An exception to this would be if one should be benighted very at a Very Late Hour. Most householders are not at their best, being knocked up in the Middle of the Night. Under those Circumstances, it is indeed better to seek an Inn, as Innkeepers are used to such Hours.

When one is Not Invited, it is best to keep one’s stay as Brief as one may. While a Host or Hostess may protest that one is not Imposing, simply being there uninvited is, in fact, an Imposition. It is best to be away, and to be tendered an Actual Invitation for one’s next Visit. Far better to have the Host or Hostess regretting one’s Departure, than for him or her to breath a Sigh of Relief to see the back of one!

Questions often asked about Being a Guest:

Can one Avoid making Visits or Staying With certain Persons?

Certainly all have Obligations, especially to Family. When one is invited to the Home of a Relative whom one finds Uncongenial and who lives at a convenient Distance or is on the way of one‘s travels, it is best actually to take the bitter medicine and make the Visit. One may know that one has done one’s Duty, and may take Satisfaction from that. One should Keep the Visit as brief and as Pleasant as may be, taking one’s Leave as soon as is possible. It is a sad Truth that those whom one finds Uncongenial often find one the same way, and so both Parties will be relieved to have the Duty over and done with.

When extended Invitations from those who live at a considerable Distance, and with whom one has little in common, these may be Graciously Declined.

However, one should never Decline an Invitation because the one who extends it lives in Humbler Circumstances than one’s own. This is the worst sort of Rudeness, even if one puts forth some other Excuse.

What if one’s Plans must change?

It is not unknown for Life to present one with the Unexpected. A sudden Illness or Accident, Inclement Weather, a Bereavement in the Family are only a few things that might cause one’s best laid plans to go Awry.

In those Circumstances it is as well to notify one’s prospective Host or Hostess by Post, Immediately, lest he or she worry over one’s not arriving.

What if one has Business to Conduct with one’s Host?

If one has been invited to the hole or house of another with Business in Mind that is one thing. One should conduct the Business first, getting it Out of the Way, before accepting Refreshment offered by the Host.

However, if the Host has Invited one to a Social Occasion, it is extremely Rude to attempt to Talk Business.

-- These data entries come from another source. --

/-- A tiller as it resumes: its specials and PC slots from the first 64 bytes of its frame, at RESUMEV in handler mode (R332, R340, R344). -/
def Tiller.resume (t : Tiller) (bs : List Byte) (frame : Nat) : Tiller :=
  let w (o : Nat) : Word := bv 32 (descNat bs o 4)
  let st := w 4
  let slot (o : Nat) : Slot := ({ Slot.blank with mask := w (o + 8), join := w (o + 16), outr := w (o + 24) } : Slot).writePc (w o)
  let t1 := (t.setSpecial .tctl (w 8)).setSpillp (w 0x30)
  { t1.setK frame with
    tpc := w 0, flags := st.extractLsb' 0 7, widx := bits st.toNat 8 4, cln := bits st.toNat 12 4, clk := bits st.toNat 16 2, rslot := st.getLsbD 18
    repcnt := (w 12).toNat, slotA := slot 0x10, slotB := slot 0x14, resumev := w 0x34, frame := frame
    tcause := tcauseOf 0x12, tinfo0 := 0, tinfo1 := 0, hnd := true, hpc := w 0x34, halt := .resuming }

/-- A tiller that had exited before the save stays exited (R343). -/
def Tiller.stayExited (t : Tiller) : Tiller := { t with exited := true, slotA := Slot.blank, lanes := 0, halt := .waiting }

/-- The first 64 bytes of a tiller's frame as they stand in memory; none where they do not translate or cannot be read (log 25). -/
def State.frameHead (s : State) (p : Packet) (j w t : Nat) : Option (List Byte) := s.vread (s.effRoot p.region) (p.tillerFrame j w t) 64 1

/-- Whether every frame that a resume reads first can be read.
DESIGN CHOICE (log 25): where one cannot, its page absent, its block held or its line in error, the sheaf stays saved, since no tiller runs to take the fault of R110. -/
def State.framesReady (s : State) (i : Nat) : Bool :=
  let h := s.sheaf i
  let p := (s.launch h.launch).pkt
  match h.frameSet with
  | none => false
  | some j => (List.range p.wg).all fun w => (List.range p.tillers).all fun t =>
    (tget Tiller.blank h.kept (16 * w + t)).exited || (s.frameHead p j w t).isSome

/-- The tillers of a workgroup that resumes. -/
def State.resumeTillers (s : State) (i w : Nat) : List Tiller :=
  let h := s.sheaf i
  let p := (s.launch h.launch).pkt
  let j := h.frameSet.getD 0
  (List.range p.tillers).map fun t =>
    let old := tget Tiller.blank h.kept (16 * w + t)
    let x := p.tiller i h.index w t false
    if old.exited then x.stayExited
    else ({ x with lanes := old.lanes, errs := old.errs } : Tiller).resume ((s.frameHead p j w t).getD []) (p.tillerFrame j w t)

/-- What the reading of the frames that a resume needs first does at the homes of their lines (R110, R254). -/
def State.touchFrames (s : State) (i : Nat) : State :=
  let h := s.sheaf i
  let p := (s.launch h.launch).pkt
  (h.kept.filter fun e => !e.2.exited).foldl (fun st e =>
    st.vtouch 256 (s.effRoot p.region) (p.tillerFrame (h.frameSet.getD 0) (e.1 / 16) (e.1 % 16)) 64 1) s

/-- A saved sheaf placed again (R344); its watchdog counts are kept (R199). -/
def State.placeSaved (s : State) (i cl : Nat) (cores : List (Nat × Nat)) : State :=
  let h := s.sheaf i
  let wasEmpty := (s.residents cl).isEmpty
  let tillers := s.resumeTillers i
  let s1 := ({ s with fresh := s.fresh + 1 } : State).setSheaf i
    { h with st := .resuming, cluster := cl, placed := s.fresh, seen := s.time, shortfall := false, closing := false }
  ((s1.touchFrames i).placeWgs i tillers 0 cores).settleIn cl wasEmpty

/-! ## The decision (R355) -/

/-- A sheaf that waits: its launch, its index, and the sheaf it already is, where it is saved or has a cluster reserved. -/
structure Cand where
  launch : Nat
  index : Nat
  sheaf : Option Nat
  deriving DecidableEq, Repr

/-- Whether a sheaf of a launch has been placed. -/
def State.isPlaced (s : State) (l index : Nat) : Bool := s.sheaves.any fun e => e.2.launch == l && e.2.index == index && e.2.st != .waiting

/-- The sheaf that stands for an unplaced index, where one does. -/
def State.waitingSheaf (s : State) (l index : Nat) : Option Nat :=
  (s.sheaves.find? fun e => e.2.launch == l && e.2.index == index && e.2.st == .waiting).map (·.1)

/-- The first unplaced sheaf of a launch from an index on whose dependencies are met; `fuel` bounds the indexes. -/
def State.firstUnplaced (s : State) (l index : Nat) : Nat → Option Cand × State
  | 0 => (none, s)
  | fuel + 1 =>
    if s.isPlaced l index then s.firstUnplaced l (index + 1) fuel
    else
      match s.depMet l index with
      | (true, s1) => (some ⟨l, index, s1.waitingSheaf l index⟩, s1)
      | (false, s1) => s1.firstUnplaced l (index + 1) fuel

This is not to say one can never discuss one’s Work, but one should not try to Conduct Business unless that is the clear purpose of the Meeting. Speaking in Generalities about how well (or poorly) one’s Business is doing is one thing; trying to persuade one’s Host to do Business with one is another thing altogether.

What is a Reasonable Length of Stay, when Travelling to Visit Relatives?

There are a number of Factors to Consider. If one has travelled a considerable Distance, especially to another Farthing, one can reasonably expect to stay for a number of Days or even Weeks. One should keep in mind how often one sees that Particular Person--someone that one sees only one or two times a Year would naturally expect a Longer Visit.

The Most Important thing to keep in mind is not to Impose on one’s Host. If one is staying beyond a week, one should Offer to help with household tasks as well as to Prepare a Meal. One should be willing to stay on one’s own if one’s Host or Hostess must go Out on Business or to do Errands.

Even if one’s Host has invited one for an Extended Stay, be alert for signs that one’s Presence has begun to Wear. It is best to leave Early, so that one’s absence is Regretted, than to Overstay one’s Welcome.


The best way to be a Welcome Guest is to behave as one would wish Guests to behave in one’s own Home. Strive always to be Pleasant, Congenial and Helpful, and then one’s Company will be much in Demand.